The assumption that building a geographically diverse portfolio would protect insurers from catastrophic losses has been tested repeatedly in recent years. From Winter Storm Fern to the devastating 2017 hurricane season, events have demonstrated that accumulation risk can emerge from unexpected directions, turning what was once considered a diversified book of business into a concentrated exposure.

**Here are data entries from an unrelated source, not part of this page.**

/-- `mwld` (09 R174): 52 transfers; in a wave always an overrun. -/
def execMwld (fmt : BitVec 4) (a b : Spec) (la : BitVec 4) (p : BitVec 3) (s : State) :
    Host.Outcome State Fault Refusal :=
  let i := Instr.mwld fmt a b la p
  .next (s.issue i ⟨onP p, [a, b], [], [], [], true⟩ fun s w =>
    if (s.slot w).inWave || (s.tile w.tile).stepPending || (s.tile w.tile).mx.filling then .wait s .matrix
    else s.withSrc w [a, b] fun vs s =>
      match s.ownMx w true with
      | none => .trap cMOwner (wd ((s.tile w.tile).mx.owner.getD 0))
      | some s =>
        if matFmt fmt.toNat = false then .trap cMFormat (wordOf i)
        else
          let pads := (s.padCheck w (argN vs 0) 6144 64) :: if fmt = 1 then [] else [s.padCheck w (argN vs 1) 512 64]
          match firstPad pads with
          | some (k, c) => .trap c (argN vs k)
          | none =>
            match s.draw w 4 with
            | (false, s) => .wait s .tokens
            | (true, s) =>
              .ok ((s.modMx w.tile fun m =>
                { m with shadow := none, filling := true
                         load := some ⟨fmt.toNat, padOff (argN vs 0), padOff (argN vs 1), [], 0⟩ }).addPend
                  w i la .mwld s.now))

/-- MWLD_COMPLETE (09 R172 to R174, R188; 05 R82, R89): the shadow is FULL. -/
def execMwldComplete (w : Who) (seq : Nat) (s : State) : Host.Outcome State Fault Refusal :=
  .next <|
    match (s.slot w).pend? seq with
    | some p =>
      match p.job, (s.tile w.tile).mx.load with
      | .mwld, some l =>
        if l.got.length < 6656 then s
        else
          let r := makeWeights l.fmt l.got
          (s.modMx w.tile fun m =>
            { m.note (if r.2.2 then mQW else 0) r.2.1 with
              shadow := some r.1, filling := false, load := none, latchDirty := true }).modSlot w fun x => x.dropPend seq
      | .mwld, none => s.modSlot w fun x => x.dropPend seq
      | _, _ => s
    | _ => s

/-- `mwswp` (09 R175). -/
def execMwswp (g : Guard) (s : State) : Host.Outcome State Fault Refusal :=
  s.matOp (.mwswp g) g [] [] [] true true fun s w _ =>
    match (s.tile w.tile).mx.shadow with
    | some t =>
      if (s.tile w.tile).mx.filling then .wait s .matrix
      else .ok (s.modMx w.tile fun m => { m with active := some t, shadow := none, latchDirty := true })
    | none => .wait s .matrix

/-- The target of a hand-off with its L: the head of the tail's own row, or the tile of `nptr0` (09 R176). -/
def State.ringTarget (s : State) (t : Nat) : Option Nat → Nat
  | some l => tileAt ((tx t + 48 - (l - 1)) % 48) (ty t)
  | none => s.neighbour t 0

/-- Length of the row when a thread is the tail of its wave (09 R176). -/
def State.tailLen (s : State) (w : Who) : Option Nat :=
  match (s.slot w).wave with
  | none => none
  | some r => match s.wave? r.id with
    | some v => if r.k + 1 = v.len then some v.len else none
    | none => none

/-- `mring` (09 R176): the active tile copied into the output buffer. -/
def execMring (g : Guard) (s : State) : Host.Outcome State Fault Refusal :=
  s.matOp (.mring g) g [] [] [] false true fun s w _ =>
    let m := (s.tile w.tile).mx
    let tail := s.tailLen w
    if m.out.isSome then .wait s .matrix
    else
      match m.active with
      | none => .trap cMLatch (wordOf (.mring g))
      | some t =>
        if (tail.isNone && ((s.tile (s.neighbour w.tile 0)).vacant || (s.tile w.tile).vacant)) ||
            decide (s.caps.maxRing < tail.getD 0) then .trap cMRing (wordOf (.mring g))
        else .ok (s.modMx w.tile fun m =>
          { m with out := some t, outTail := tail, outCtx := (s.slot w).ctx.getD 0 })

/-- The matrix state saved on a tile, where a hand-off of a context belongs to it (13 R273, R274). -/
def Tile.savedFor (t : Tile) (ctx : Nat) : Option Matrix := t.savedMx.find? fun m => m.owner == some ctx

/-- The saved matrix state of a context changed. -/
def Tile.modSaved (t : Tile) (ctx : Nat) (f : Matrix → Matrix) : Tile :=
  { t with savedMx := t.savedMx.map fun m => if m.owner = some ctx then f m else m }

/-- HANDOFF_START (09 R176 steps 3 and 4): the buffer holds the tile and the target's shadow, or the one saved for its
context, is EMPTY. A cluster that is gated is asked to wake (13 R276). -/
def execHandoffStart (tile : Nat) (s : State) : Host.Outcome State Fault Refusal :=
  .next <|
    let m := (s.tile tile).mx
    let u := s.ringTarget tile m.outTail
    let v := ((s.tile u).savedFor m.outCtx).getD (s.tile u).mx
    match m.out, m.flight with
    | some x, none =>
      if s.tileHeld u then s.wantWake (s.cluster u)
      else if v.shadow.isSome || v.filling then s
      else
        let due := s.now + 60 + 2 * ((m.outTail.getD 1) - 1)
        let s := s.modTile tile fun t =>
          { t with mx := { t.mx with flight := some due }, handoffs := t.handoffs ++ [⟨u, due, m.outCtx, x⟩] }
        if ((s.tile u).savedFor m.outCtx).isSome then s.modTile u fun t => t.modSaved m.outCtx fun v => { v with filling := true }
        else s.modMx u fun v => { v with filling := true }
    | _, _ => s

/-- A hand-off of a tile written into the replay log of its target, in 8-byte parts (24 Table 24.2). -/
def State.logHandoff (s : State) (t : Nat) (x : Weights) : State :=
  let ws := leWords (x.w ++ x.sc.flatMap fun v => leBytes 2 v.toNat)
  (List.range ws.length).foldl (fun s i => s.logArrival t 6 0 (8 * i) (ws.getD i 0)) s

/-- The output buffer of a hand-off free again, where it still holds it (09 R176). -/
def Matrix.freeOut (m : Matrix) (h : Handoff) : Matrix :=
  if m.flight = some h.due ∧ m.outCtx = h.ctx then { m with out := none, outTail := none, flight := none } else m

/-- A hand-off reaches its target's matrix state (09 R176 step 5; 03 R55): taken, or dropped and counted. -/
def State.takeHandoff (s : State) (h : Handoff) : State :=
  let u := h.tile
  let own := (s.tile u).mx.owner
  let other := own.isSome && own != some h.ctx
  if other && (s.tile u).bound (own.getD 0) then
    (s.modMx u fun v => { v with filling := false }).modTile u fun t => { t with spoilc := (t.spoilc + 1) % 2 ^ 64 }
  else
    let s := if other then s.resetMx u else s
    (s.logHandoff u h.data).modMx u fun v =>
      { v with shadow := some h.data, filling := false, owner := some h.ctx, latchDirty := true }

/-- HANDOFF_ARRIVE (09 R176 step 5; 13 R274): the oldest hand-off a tile has started whose cycle has come reaches its target, or the spill
ring of 256 where the target's matrix state is saved. -/
def execHandoffArrive (tile : Nat) (s : State) : Host.Outcome State Fault Refusal :=
  .next <|
    match (s.tile tile).handoffs.find? fun h => decide (h.due ≤ s.now) && !s.afterForwarded h.tile h.due with
    | none => s
    | some h =>
      let u := h.tile
      let saved := ((s.tile u).savedFor h.ctx).isSome
      if s.tileHeld u then s.wantWake (s.cluster u)
      else if saved && decide (256 ≤ (s.tile u).ring.length + (s.tile u).ringH.length) then s
      else
        let s := s.modTile tile fun t =>
          { t with handoffs := t.handoffs.erase h, mx := t.mx.freeOut h, savedMx := t.savedMx.map fun m => m.freeOut h }
        if saved then s.modTile u fun t => { t with ringH := t.ringH ++ [h] } else s.takeHandoff h

/-- `mshape` (09 R177); in a wave enabling a gated band is an overrun. -/
def execMshape (a : Spec) (g : Guard) (s : State) : Host.Outcome State Fault Refusal :=
  s.matOp (.mshape a g) g [a] [] [] true true fun s w vs =>
    let be := (argN vs 0).toNat % 16
    let m := (s.tile w.tile).mx
    if (s.slot w).inWave && ((bandsOf be).any fun b => !m.rails.getLsbD b && !bitOf m.mshp.toNat b) then .wait s .band
    else .ok (s.setBands w.tile be)

/-- BAND_WAKE_DONE (09 R177; 13 R267): the token of the oldest wake returns, and the rail is ready where that wake was the latest asked
for. -/
def execBandWakeDone (tile band : Nat) (s : State) : Host.Outcome State Fault Refusal :=
  .next <|
    let slab := s.slabOf tile
    match (s.slab slab).wakes.find? fun r => r.what == WakeOf.band tile band && r.granted.isSome with
    | some r =>
      if s.now < r.granted.getD 0 + 450 then s
      else
        let rest := (s.slab slab).wakes.erase r
        let up := (s.tile tile).mx.wakes.getLsbD band && !(rest.any fun q => q.what == WakeOf.band tile band)
        (s.modSlab slab fun l => { l with tokens := l.tokens + 1, wakes := rest }).modMx tile fun m =>
          if up then { m with rails := m.rails ||| (1 <<< band), wakes := m.wakes &&& ~~~((1 : BitVec 4) <<< band) } else m
    | none => s

/-- `mfmt` (09 R178). -/
def execMfmt (a : Spec) (g : Guard) (s : State) : Host.Outcome State Fault Refusal :=
  s.matOp (.mfmt a g) g [a] [] [] true true fun s w vs =>
    let f := (argN vs 0).toNat % 16
    if matFmt f then .ok (s.modMx w.tile fun m => { m with afmt := wd f, latchDirty := true })
    else .trap cMFormat (wordOf (.mfmt a g))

"Losses are no longer isolated to peak zone events, like a Florida hurricane," said Michael Quigley, Head of Property Underwriting & Multiline Risk Quantification at Munich Re US. “Climate effects, urban concentration growth, and non-peak perils all mean that single-event losses can generate large correlated losses across regions and segments of an insurer's business, turning accumulation into a true capital and earnings risk — not just a modeling issue."

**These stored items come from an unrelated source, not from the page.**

-- ==== Sys2Proof/Machine/Copy.lean ====
section
/-! DEFINITION. Copies: acceptance of a chain and the channel's walk over its records (07 R143 to R148; 21 Table 21.4;
23 R371).
The bytes of a record move in bursts, and bursts of two records may be in flight together (log 16). -/

namespace Sys2Proof.Machine

/-- Status word of a chain (07 Table 7.9). -/
def copyStatus (recs flags code : Nat) : Word := wd (recs * 2 ^ 32 + flags * 2 ^ 8 + code)

/-- The status written into d: no last result (07 R145); a thread that has gone since gets none. -/
def State.writeStatus (s : State) (h : Chain) (v : Word) : State :=
  if h.d = .z then s
  else s.modThread h.who h.gen fun x => { x.setReg h.d v with scoreboard := x.scoreboard.erase h.d }

/-- Chains of a channel and copies on their way to it: at most 4 hold its head entries (07 R145). -/
def Tile.entriesUsed (t : Tile) (ch : Nat) : Nat :=
  (t.channel ch).chains.length + t.slots.foldl (fun n e => n + (e.2.pend.filter fun p => match p.job with
    | .copy _ c _ _ => c == ch
    | _ => false).length) 0

/-- `xcopy` and `xred` (07 R145): once a head entry is free the copy is pending until its chain is accepted. -/
def State.copyOp (s : State) (i : Instr) (d a : Spec) (ch : BitVec 2) (la : BitVec 4) (p : BitVec 3) (sum : Bool) :
    Host.Outcome State Fault Refusal :=
  .next (s.issue i (Meta.solo (onP p) [a] [d]) fun s w =>
    if 4 ≤ (s.tile w.tile).entriesUsed ch.toNat then .wait s .copies
    else s.withSrc w [a] fun vs s => .ok (s.addPend w i la (.copy d ch.toNat (argN vs 0) sum) s.now))

/-- The chain of a pending copy accepted once every earlier event of its thread is performed: a release of scope `mod` (07 R145;
12 R250). A frozen channel ends it at once with ABORTED (21 Table 21.4). -/
def State.acceptChain (s : State) (w : Who) (seq : Nat) : State :=
  let x := s.slot w
  match x.pend? seq with
  | none => s
  | some p =>
    match p.job with
    | .copy d ch head sum =>
      if s.owesAt x seq || s.tileHeld w.tile then s
      else if ((s.tile w.tile).channel ch).frozen.isSome then
        s.modSlot w fun x => (x.dropPend seq).setReg d (copyStatus 0 0 4)
      else
        let id := (s.tile w.tile).stamp
        let h : Chain :=
          { id := id, d := d, who := w, gen := x.gen, ctx := x.ctx.getD 0, task := x.task, sum := sum
            red := x.red, cur := head, n := 0, flags := 0, pt := p.pt, last := 0, reading := none, recs := [], ending := none }
        let s := (s.modTile w.tile fun t => { t with stamp := id + 1 }).modChan w.tile ch fun c =>
          { c with chains := c.chains ++ [h] }
        s.modSlot w fun x =>
          let x := x.dropPend seq
          if d = .z then x else { x with scoreboard := x.scoreboard ++ [d] }
    | _ => s

/-- `xcopy` (07 R145). -/
def execXcopy (d a : Spec) (ch : BitVec 2) (la : BitVec 4) (p : BitVec 3) (s : State) :
    Host.Outcome State Fault Refusal := s.copyOp (.xcopy d a ch la p) d a ch la p false

/-- `xred` (07 R145, R147). -/
def execXred (d a : Spec) (ch : BitVec 2) (la : BitVec 4) (p : BitVec 3) (s : State) :
    Host.Outcome State Fault Refusal := s.copyOp (.xred d a ch la p) d a ch la p true

/-- Fields of word 3 of a record (07 Table 7.8). -/
def recOwn (w : Word) : Bool := bitOf w.toNat 63
def recCwe (w : Word) : Bool := bitOf w.toNat 62
def recCws (w : Word) : Nat := bits w.toNat 61 59
def recXf (w : Word) : Nat := bits w.toNat 58 56
def recLen (w : Word) : Nat := bits w.toNat 31 0

/-- Source element size of an `xred` format (07 R147). -/
def xfSize : Nat → Nat
  | 0 => 4
  | 1 => 2
  | 2 => 4
  | _ => 16

/-- A bad record (07 R143, R147). -/
def badRecord (sum : Bool) (r : List Word) : Bool :=
  let w3 := r.getD 3 0
  let cwa := r.getD 4 0
  modeOf (r.getD 1 0) == 3 || modeOf (r.getD 2 0) == 3 || bits w3.toNat 55 32 != 0 ||
    (recCwe w3 && (decide (5 ≤ recCws w3) || modeOf cwa == 3 || addrOf cwa % 8 != 0)) ||
    (if sum then decide (4 ≤ recXf w3) || recLen w3 % xfSize (recXf w3) != 0 || addrOf (r.getD 2 0) % 16 != 0
     else recXf w3 != 0)

/-- A signed 128-bit value from 16 bytes: the W96 value in bits [95:0] (07 R147). -/
def w96Of (bs : List Byte) : Int := sval (leNat bs) 96

/-- Bytes of a W96 slot: bits [127:96] copy bit 95 (07 R147). -/
def w96Bytes (v : Int) : List Byte := leBytes 16 (wrapN (sval (wrapN v 96) 96) 128)

/-- A source element converted to W96, with the status flags it raises: NX, SAT, NV in bits 1, 2, 3 (05 Table 5.6;
07 Table 7.9). -/
def w96Elem (xf : Nat) (bs : List Byte) : Int × Nat :=
  if xf = 3 then (w96Of bs, 0)
  else
    let ty := if xf = 0 then 0 else if xf = 1 then 1 else 7
    let r := w96Encode (tyDecode ty (leNat bs))
    (r.1, (if r.2 &&& fNX ≠ 0 then 2 else 0) + (if r.2 &&& fSAT ≠ 0 then 4 else 0) + (if r.2 &&& fNV ≠ 0 then 8 else 0))

/-- What a unit's access comes to: its places with the delay of its translation, a fault, or a wait for a walk (11 R233). -/
inductive Reached where
  | at_ (a : Acc) (delay : Nat)
  | bad (cause : Nat)
  | wait

/-- A range of a unit's access; in a redundant copy only the own tile and the module (21 R347). -/
def State.unitAcc (s : State) (t ctx : Nat) (red : Option (Nat × Nat)) (v : Word) (n : Nat) (need : Need) : Reached × State :=
  let a : Acc := ⟨modeOf v, addrOf v, n, 1, 0, 0, [], false⟩
  if red.isSome && (s.leavesTile t a || (a.am == 0 && s.podPages ctx a)) then (.bad cRedundancy, s)
  else
    match s.resolveAcc t ctx red a 1 need .unit with
    | (.ok ps d, s') => (.at_ { a with parts := ps, ready := true } d, s')
    | (.bad c, s') => (.bad c, s')
    | (.miss _, s') => (.wait, s')

/-- Fields of a record that a channel has read. -/
def Rec.src (r : Rec) : Word := r.words.getD 1 0
def Rec.dst (r : Rec) : Word := r.words.getD 2 0
def Rec.w3 (r : Rec) : Word := r.words.getD 3 0
def Rec.len (r : Rec) : Nat := recLen r.w3

/-- Bytes of the destination that go with some bytes of the source: of a sum, a slot for each element (07 R147). -/
def Rec.scale (r : Rec) (sum : Bool) (n : Nat) : Nat := if sum then n / xfSize (recXf r.w3) * 16 else n

/-- Where a tile's address points. -/
def State.placeOf (s : State) (t : Nat) (am a : Nat) : Option Loc :=
  match am with
  | 0 => some (.cap 0)
  | 1 => (s.locOf t a).map fun p => .spad p.1 p.2
  | 2 => (s.ilvOf t a).map fun p => .spad p.1 p.2
  | _ => none

/-- Whether one of n bytes at an address of a tile is a byte of a range of m bytes at another: the bytes they name are compared, in
whichever mode (07 R146). -/
def State.runsMeet (s : State) (t : Nat) (v : Word) (n : Nat) (u : Word) (m : Nat) : Bool :=
  (List.range n).any fun i => match s.placeOf t (modeOf v) (addrOf v + i) with
    | some l => s.rangeHolds t (modeOf u) (addrOf u) m (modeOf v) (addrOf v + i) l
    | none => false

/-- A tile's address as a space and a place in it: a `loc` address by the tile it names, any other by its mode. -/
def State.lineOf (s : State) (t : Nat) (v : Word) : Nat × Nat :=
  if modeOf v = 1 then
    match s.locOf t (addrOf v) with
    | some p => (3 + p.1, p.2)
    | none => (1, addrOf v)
  else (modeOf v, addrOf v)

/-- Whether a record's bursts are taken from the top: its destination overlaps its source from above (07 R146; log 16). -/
def State.recDown (s : State) (t : Nat) (r : Rec) : Bool :=
  let a := s.lineOf t r.src
  let b := s.lineOf t r.dst
  a.1 == b.1 && decide (a.2 < b.2 ∧ b.2 < a.2 + r.len)

/-- The next burst of a record, as its offset and length (07 R146): up to a 64-byte boundary of the source, in whole elements of a sum;
an element that such a boundary cuts goes whole (log 16). -/
def Rec.cut (r : Rec) (sum down : Bool) : Nat × Nat :=
  let z := if sum then xfSize (recXf r.w3) else 1
  let left := r.len - r.next
  if down then
    let n := max z (min left ((addrOf r.src + left - 1) % 64 + 1) / z * z)
    (left - n, n)
  else (r.next, max z (min left (64 - (addrOf r.src + r.next) % 64) / z * z))

/-- Bursts of a chain in flight, oldest first, each with its record. -/
def Chain.bursts (h : Chain) : List (Rec × Burst) := h.recs.flatMap fun r => r.flight.map fun b => (r, b)

/-- Whether some bytes a chain is to read are still to be written by an earlier burst of it. -/
def State.writesTo (s : State) (t : Nat) (h : Chain) (v : Word) (n : Nat) : Bool :=
  h.bursts.any fun e => s.runsMeet t v n (e.1.dst + wd (e.1.scale h.sum e.2.off)) (e.1.scale h.sum e.2.len)

/-- Whether the write of a burst waits until bytes of its record's source that it overlaps have been read: those of a burst in flight, or
of one not started, as offset and length (07 R146). -/
def State.readsFirst (s : State) (t : Nat) (h : Chain) (r : Rec) (b : Burst) (down : Bool) : Bool × Bool :=
  let dst := r.dst + wd (r.scale h.sum b.off)
  let m := r.scale h.sum b.len
  let rest := if down then r.src else r.src + wd r.next
  (r.flight.any (fun e => e.data.isNone && s.runsMeet t dst m (r.src + wd e.off) e.len), s.runsMeet t dst m rest (r.len - r.next))

/-- Whether a tile's router port takes some more bytes of a copy in this cycle: 64 a cycle, for its four channels together (07 R146).
Bytes of the own scratchpad do not pass it. -/
def State.portTakes (s : State) (t : Nat) (ps : List Part) (n : Nat) : Bool :=
  let used := (s.tile t).portAt
  ps.all (ownPart t) || decide (used ≤ 64 * s.now ∨ used + n ≤ 64 * (s.now + 1))

/-- Those bytes counted. -/
def State.takePort (s : State) (t : Nat) (ps : List Part) (n : Nat) : State :=
  if ps.all (ownPart t) then s else s.modTile t fun x => { x with portAt := max x.portAt (64 * s.now) + n }

/-- The chain a channel walks, changed. -/
def State.modHead (s : State) (t ch : Nat) (f : Chain → Chain) : State :=
  s.modChan t ch fun c => { c with chains := match c.chains with
    | h :: r => f h :: r
    | [] => [] }

/-- A record of the chain changed, and those after it dropped where it cannot go on. -/
def Chain.modRec (h : Chain) (i : Nat) (f : Rec → Rec) : Chain :=
  match h.recs[i]? with
  | some r => { h with recs := listSet h.recs i (f r) }
  | none => h

/-- An access fault of the i-th record: it and the later ones end, and the chain ends with the code once the earlier ones are
complete (07 R146). -/
def Chain.stopAt (h : Chain) (i code : Nat) (addr : Word) : Chain :=
  { h with recs := h.recs.take i, reading := none, ending := some (code, addr) }

/-- The code with which a chain keeps that another module has not answered: CODE 2, with a record LINK 0x0004 (23 R376). -/
abbrev noReply : Nat := 18

/-- The end of a chain: its status, and on an access fault the channel frozen, with the chains behind it ended ABORTED
(07 R146; 21 Table 21.4; 23 R376). -/
def State.endChain (s : State) (t ch : Nat) (h : Chain) (code : Nat) (addr : Word) : State :=
  let s := s.writeStatus h (copyStatus h.n h.flags (code % 16))
  let s := s.modChan t ch fun c => { c with chains := c.chains.drop 1 }
  if code % 16 = 2 then
    let behind := ((s.tile t).channel ch).chains
    let s := behind.foldl (fun s b => s.writeStatus b (copyStatus 0 0 4)) s
    let s := s.modChan t ch fun _ => ⟨[], some h.ctx⟩
    s.record (s.mkRec (if code = 2 then 7 else 9) 2 4 h.ctx t ch (if code = 2 then 1 else 4) addr 0 0)
  else s

/-- The bytes of a burst at its destination: moved, or each element added to its slot (07 R147), with the flags raised. -/
def State.burstData (s : State) (sum : Bool) (xf : Nat) (dp : List Part) (bs : List Byte) : List Byte × Nat :=
  let z := xfSize xf
  let es := if sum then (chunks z (bs.length / z) bs).map (w96Elem xf) else []
  let new := if sum then
      let old := (chunks 16 es.length (s.getParts dp)).map w96Of
      (List.range es.length).flatMap fun i => w96Bytes (old.getD i 0 + (es.getD i (0, 0)).1)
    else bs
  (new, es.foldl (fun f e => f ||| e.2) 0)

/-- A run of bytes written by a unit at its place, with what that does to the slices and to the replay logs. -/
def State.unitWrite (s : State) (ps : List Part) (bs : List Byte) : State := (s.openShadow ps).landStore none ps bs 0

/-- Whether an access of a channel at some places must wait: for a tile it reaches, for its order on a pod line, or for what was forwarded
to a moved tile (13 R276; 14 R286; 15 R305). `due`: the cycle from which it acts there. -/
def State.unitHeld (s : State) (t stamp due : Nat) (ps : List Part) : Bool × State :=
  match s.farHeld t ps with
  | (true, s) => (true, s)
  | (false, s) => ((ps.any fun q => s.podHolds t stamp q) || ((farTiles t ps).any fun u => s.afterForwarded u due), s)

/-- The party of a chain's events: the tile that accepted it (12 R238). -/
def Chain.party (h : Chain) (t : Nat) : Party := ⟨0, some t, h.pt⟩

/-- Whether some places lie in a tile's scratchpad, where an error is pinned (21 R339). -/
def inSpad (ps : List Part) : Bool := ps.any fun p => match p.loc with
  | .spad _ _ => true
  | _ => false

/-- One part of a burst, or of a record, read at its place: none where it must wait; a poisoned word takes its course, and one of a
scratchpad ends the record (23 R371). -/
def State.readPart (s : State) (t ch : Nat) (h : Chain) (v : Word) (b : Burst) (j : Nat) (put : State → Burst → State)
    (fail : State → State) : State :=
  match b.parts[j]?, (pieces b.len (addrOf v) b.len)[j]? with
  | some q, some (va, _) =>
    let q : Part := { q with loc := s.shadowLoc h.red va .read q.loc }
    if b.got.any fun e => e.1 == j then s
    else
      match s.unitHeld t b.stamp b.mid [q] with
      | (true, s) => s
      | (false, s) =>
        if s.hidden (h.party t) [q] then s
        else if s.poisoned [q] then (if inSpad [q] then fail s else s.poisonHit [q])
        else
          let got := b.got ++ [(j, s.getPart q)]
          let data := if got.length = b.parts.length then
              some ((List.range got.length).flatMap fun i => ((got.find? fun e => e.1 == i).map fun e => e.2).getD [])
            else none
          put (((s.touchLoads t [q] 0).dropPodBy (.chan t ch) b.stamp q.loc)) { b with got := got, data := data }
  | _, _ => s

For insurers, understanding and managing this risk has become essential to long-term resilience and sustainability.

The true nature of accumulation risk

At its core, accumulation risk in property insurance refers to the potential for a single event to generate losses that stack up across an insurer's portfolio in ways that may not be immediately visible through traditional metrics. While the concept isn't new to the industry, its complexity has grown substantially.

“Non-peak perils are contributing materially to volatility and undermining historical diversification assumptions," Quigley said. “The assumption that growing into new regions and building out your portfolio away from the coast would lead to lower loss outcomes or better diversified portfolios has been challenged."

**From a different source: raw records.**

/-- One batch transformed: forward, inverse scaled by 1/N, or real forward, whose layout is free (log 5). -/
def xfrmBatch (m dir : Nat) (bs : List Byte) : List Byte :=
  let n := 2 ^ m
  match dir with
  | 0 => (fft false m (pairsOf n bs)).flatMap pairBytes
  | 1 => ((fft true m (pairsOf n bs)).map fun x =>
      ((numMul x.1 (.fin false 1 (-(m : Int)))).1, (numMul x.2 (.fin false 1 (-(m : Int)))).1)).flatMap pairBytes
  | _ => (List.range n).flatMap fun k => leBytes 8 (Config.realForward m bs k).toNat

def xfrmLoop (cl e : Nat) (c : Cmd) (m dir : Nat) (src dst : Word) : Nat → Nat → State → EngRes
  | 0, _, s => .done s [doneWord 0]
  | n + 1, off, s =>
    engRead s cl e c (addAddr src off) (8 * 2 ^ m) fun bs s =>
      engWrite s cl e c (addAddr dst off) (xfrmBatch m dir bs) fun s => xfrmLoop cl e c m dir src dst n (off + 8 * 2 ^ m) s

/-- XFRM_TRANSFORM (10 R200). -/
def execXfrmTransform (cl e : Nat) (s : State) : Host.Outcome State Fault Refusal :=
  s.runCmd cl e 3 (fun _ => true) fun s c =>
    let m := (s.par cl e 2).toNat
    if c.opc ≠ 1 then badOpc s
    else if m < 4 ∨ 14 < m ∨ 2 < (s.par cl e 3).toNat then badPar s
    else xfrmLoop cl e c m (s.par cl e 3).toNat (s.par cl e 0) (s.par cl e 1) c.arg 0 s

/-- Limits of GATH. -/
def gathOk (rb : Nat) : Bool := decide (8 ≤ rb ∧ rb ≤ 4096) && rb % 8 == 0

/-- GATH_TO_SLOT (10 R200 OPC 1): a table row to slot n; n counts copies since the last OPC 3. -/
def execGathToSlot (cl e : Nat) (s : State) : Host.Outcome State Fault Refusal :=
  s.runCmd cl e 4 (fun o => o != 2 && o != 3) fun s c =>
    let rb := (s.par cl e 1).toNat
    if c.opc ≠ 1 then badOpc s
    else if gathOk rb = false then badPar s
    else engRead s cl e c (addAddr (s.par cl e 0) (bits c.arg 47 0 * rb)) rb fun bs s =>
      engWrite s cl e c (addAddr (s.par cl e 2) ((s.eng cl e).moved * rb)) bs fun s =>
        .done (s.modEng cl e fun g => { g with moved := g.moved + 1 }) []

/-- GATH_FROM_SLOT (10 R200 OPC 2). -/
def execGathFromSlot (cl e : Nat) (s : State) : Host.Outcome State Fault Refusal :=
  s.runCmd cl e 4 (fun o => o == 2) fun s c =>
    let rb := (s.par cl e 1).toNat
    if gathOk rb = false then badPar s
    else engRead s cl e c (addAddr (s.par cl e 2) ((s.eng cl e).moved * rb)) rb fun bs s =>
      engWrite s cl e c (addAddr (s.par cl e 0) (bits c.arg 47 0 * rb)) bs fun s =>
        .done (s.modEng cl e fun g => { g with moved := g.moved + 1 }) []

/-- GATH_FINISH (10 R200 OPC 3). -/
def execGathFinish (cl e : Nat) (s : State) : Host.Outcome State Fault Refusal :=
  s.runCmd cl e 4 (fun o => o == 3) fun s _ =>
    let n := (s.eng cl e).moved
    if gathOk (s.par cl e 1).toNat = false then badPar s
    else .done (s.modEng cl e fun g => { g with moved := 0 }) [doneWord n]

The 2017 hurricane season provides a stark illustration. Hurricanes Harvey, Irma, and Maria struck Texas, Florida, and Puerto Rico in rapid succession. Some Florida-based domestic carriers had attempted to diversify by writing business in Texas and the Gulf region.

"When you have two major hurricanes hit both states in the same year, that ultimately led to difficult times for some companies," Quigley said. "That's one of the reasons why some of those companies are no longer in business in Florida and why we had so many impairments and liquidation situations there."

The drivers of accumulation risk extend beyond geography. Contractual features such as sub-limits, coverage extensions, and business interruption provisions can amplify losses beyond physical damage. External factors — regulatory environments, geopolitical situations, supply chain dependencies, and post-event labor availability — all contribute to loss potential in ways that standard models may not fully capture.

"All these things lead to potential amplification of losses, and models only go so far," Quigley said. "An insurer's risk management system should account for all this from a multidimensional perspective."

Building and owning your view of risk

With accumulation risk growing more complex, Quigley emphasized that insurers cannot afford to rely solely on third-party vendor models to guide their portfolio decisions.

"If you're less astute and simply buying an off-the-shelf model, taking its output as guidance for portfolio steering and balance sheet risk management, you're more apt to fall subject to problems," he said. "These include model misses, under-representation of risk, and a false sense of precision."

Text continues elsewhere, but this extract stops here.